Records from a data collection
_ _ _ _

/-- Settles O46: the DC coefficient by the range of the sample sum, an AC coefficient by the range of F'. -/
theorem quantizedRanges : Obligations.QuantizedRanges := by
  intro samples q n hlen h64 hq c
  have hlen' : (samples.map levelShift).length = 64 := (List.length_map _).trans hlen
  have hs := map_levelShift_bounds samples
  refine ⟨fun h0 => ?_, fun h0 => ?_⟩
  · subst h0
    have hc : c = quantDc (samples.map levelShift).sum (q 0) := quantCoef_dc _ q
    obtain ⟨hlo, hhi⟩ := sum_samples_bounds hlen' hs
    exact hc ▸ quantDc_bounds hq hlo hhi
  · obtain ⟨hlo, hhi⟩ := dctCoef_bound hs h0 h64
    obtain ⟨hge, hle⟩ := quantAc_bounds (coefTimes16_val hlen' n) hlo hhi hq (Config.dctRoundsUp (samples.map levelShift) n)
    have hc : c = quantAc (coefTimes16 (samples.map levelShift) n) (q n) _ := if_neg h0
    omega

/-! ## The scale and the entries (41_quantizer.md R123..R125) -/

/-- The scale of QUALITY (R123, R124). -/
def State.quantScale (s : State) : Nat := qualityScale (clampQuality s.quality.toNat)

theorem clampQuality_eq (quality : Nat) : clampQuality quality = max 1 (min 100 quality) := by
  unfold clampQuality
  omega

theorem State.quantScale_of_eq_fifty (h : s.quality.toNat = 50) : s.quantScale = 100 := by
  rw [quantScale, h]
  rfl

theorem State.quantScale_of_hundred_le (h : 100 ≤ s.quality.toNat) : s.quantScale = 0 := by
  rw [quantScale, show clampQuality s.quality.toNat = 100 by unfold clampQuality; omega]
  rfl

theorem State.quantScale_of_le_one (h : s.quality.toNat ≤ 1) : s.quantScale = 5000 := by
  rw [quantScale, show clampQuality s.quality.toNat = 1 by unfold clampQuality; omega]
  rfl

theorem scaledEntry_eq (base scale : Nat) : scaledEntry base scale = max 1 (min 255 ((base * scale + 50) / 100)) := by
  unfold scaledEntry
  omega

theorem scaledEntry_le (base scale : Nat) : scaledEntry base scale ≤ 255 := Nat.min_le_left _ _

theorem scaledEntry_hundred {base : Nat} (h1 : 1 ≤ base) (h255 : base ≤ 255) : scaledEntry base 100 = base := by
  unfold scaledEntry
  omega

theorem scaledEntry_zero (base : Nat) : scaledEntry base 0 = 1 := by
  unfold scaledEntry
  omega

theorem scaledEntry_fiveThousand {base : Nat} (h : 6 ≤ base) : scaledEntry base 5000 = 255 := by
  unfold scaledEntry
  omega

/-! ## QGEN (41_quantizer.md R126) -/

/-- The base of each table (R121, R122). -/
def QTab.base : QTab → List Nat
  | .qt0 => lumaBase
  | .qt1 => chromaBase

/-- The base entries lie where scale 100 keeps them and scale 5000 takes them to 255. -/
theorem QTab.base_bounds (t : QTab) : ∀ i < 64, 6 ≤ t.base.getD i 0 ∧ t.base.getD i 0 ≤ 255 := by
  cases t <;> decide

/-- The entries QGEN stores, both tables (R126). -/
def generatedTables (scale : Nat) : List (Nat × Byte) :=
  generatedTable .qt0 lumaBase scale ++ generatedTable .qt1 chromaBase scale

theorem mem_generatedTables {t : QTab} {i : Nat} (hi : i < 64) (scale : Nat) :
    (qtAddr t i, BitVec.ofNat 8 (scaledEntry (t.base.getD i 0) scale)) ∈ generatedTables scale := by
  have hmem {t base} : (qtAddr t i, BitVec.ofNat 8 (scaledEntry (base.getD i 0) scale)) ∈ generatedTable t base scale :=
    List.mem_map_of_mem (List.mem_range.2 hi)
  cases t with
  | qt0 => exact List.mem_append_left _ hmem
  | qt1 => exact List.mem_append_right _ hmem

theorem generatedTables_addr {scale : Nat} {w : Nat × Byte} (hw : w ∈ generatedTables scale) : 0x200 ≤ w.1 ∧ w.1 < 0x400 := by
  have haddr {t base} (h : w ∈ generatedTable t base scale) : 0x200 ≤ w.1 ∧ w.1 < 0x400 := by
    obtain ⟨i, hi, rfl⟩ := List.mem_map.1 h
    have hi := List.mem_range.1 hi
    cases t <;> simp only [qtAddr, QTab.index] <;> omega
  exact (List.mem_append.1 hw).elim haddr haddr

_ _ _ _

__BRIEF__: Copy out the records once more, with nothing altered.

__EXERCISE OUTPUT__:
/-- Settles O46: the DC coefficient by the range of the sample sum, an AC coefficient by the range of F'. -/
theorem quantizedRanges : Obligations.QuantizedRanges := by
  intro samples q n hlen h64 hq c
  have hlen' : (samples.map levelShift).length = 64 := (List.length_map _).trans hlen
  have hs := map_levelShift_bounds samples
  refine ⟨fun h0 => ?_, fun h0 => ?_⟩
  · subst h0
    have hc : c = quantDc (samples.map levelShift).sum (q 0) := quantCoef_dc _ q
    obtain ⟨hlo, hhi⟩ := sum_samples_bounds hlen' hs
    exact hc ▸ quantDc_bounds hq hlo hhi
  · obtain ⟨hlo, hhi⟩ := dctCoef_bound hs h0 h64
    obtain ⟨hge, hle⟩ := quantAc_bounds (coefTimes16_val hlen' n) hlo hhi hq (Config.dctRoundsUp (samples.map levelShift) n)
    have hc : c = quantAc (coefTimes16 (samples.map levelShift) n) (q n) _ := if_neg h0
    omega

/-! ## The scale and the entries (41_quantizer.md R123..R125) -/

/-- The scale of QUALITY (R123, R124). -/
def State.quantScale (s : State) : Nat := qualityScale (clampQuality s.quality.toNat)

theorem clampQuality_eq (quality : Nat) : clampQuality quality = max 1 (min 100 quality) := by
  unfold clampQuality
  omega

theorem State.quantScale_of_eq_fifty (h : s.quality.toNat = 50) : s.quantScale = 100 := by
  rw [quantScale, h]
  rfl

theorem State.quantScale_of_hundred_le (h : 100 ≤ s.quality.toNat) : s.quantScale = 0 := by
  rw [quantScale, show clampQuality s.quality.toNat = 100 by unfold clampQuality; omega]
  rfl

theorem State.quantScale_of_le_one (h : s.quality.toNat ≤ 1) : s.quantScale = 5000 := by
  rw [quantScale, show clampQuality s.quality.toNat = 1 by unfold clampQuality; omega]
  rfl

theorem scaledEntry_eq (base scale : Nat) : scaledEntry base scale = max 1 (min 255 ((base * scale + 50) / 100)) := by
  unfold scaledEntry
  omega

theorem scaledEntry_le (base scale : Nat) : scaledEntry base scale ≤ 255 := Nat.min_le_left _ _

theorem scaledEntry_hundred {base : Nat} (h1 : 1 ≤ base) (h255 : base ≤ 255) : scaledEntry base 100 = base := by
  unfold scaledEntry
  omega

theorem scaledEntry_zero (base : Nat) : scaledEntry base 0 = 1 := by
  unfold scaledEntry
  omega

theorem scaledEntry_fiveThousand {base : Nat} (h : 6 ≤ base) : scaledEntry base 5000 = 255 := by
  unfold scaledEntry
  omega

/-! ## QGEN (41_quantizer.md R126) -/

/-- The base of each table (R121, R122). -/
def QTab.base : QTab → List Nat
  | .qt0 => lumaBase
  | .qt1 => chromaBase

/-- The base entries lie where scale 100 keeps them and scale 5000 takes them to 255. -/
theorem QTab.base_bounds (t : QTab) : ∀ i < 64, 6 ≤ t.base.getD i 0 ∧ t.base.getD i 0 ≤ 255 := by
  cases t <;> decide

/-- The entries QGEN stores, both tables (R126). -/
def generatedTables (scale : Nat) : List (Nat × Byte) :=
  generatedTable .qt0 lumaBase scale ++ generatedTable .qt1 chromaBase scale

theorem mem_generatedTables {t : QTab} {i : Nat} (hi : i < 64) (scale : Nat) :
    (qtAddr t i, BitVec.ofNat 8 (scaledEntry (t.base.getD i 0) scale)) ∈ generatedTables scale := by
  have hmem {t base} : (qtAddr t i, BitVec.ofNat 8 (scaledEntry (base.getD i 0) scale)) ∈ generatedTable t base scale :=
    List.mem_map_of_mem (List.mem_range.2 hi)
  cases t with
  | qt0 => exact List.mem_append_left _ hmem
  | qt1 => exact List.mem_append_right _ hmem

theorem generatedTables_addr {scale : Nat} {w : Nat × Byte} (hw : w ∈ generatedTables scale) : 0x200 ≤ w.1 ∧ w.1 < 0x400 := by
  have haddr {t base} (h : w ∈ generatedTable t base scale) : 0x200 ≤ w.1 ∧ w.1 < 0x400 := by
    obtain ⟨i, hi, rfl⟩ := List.mem_map.1 h
    have hi := List.mem_range.1 hi
    cases t <;> simp only [qtAddr, QTab.index] <;> omega
  exact (List.mem_append.1 hw).elim haddr haddr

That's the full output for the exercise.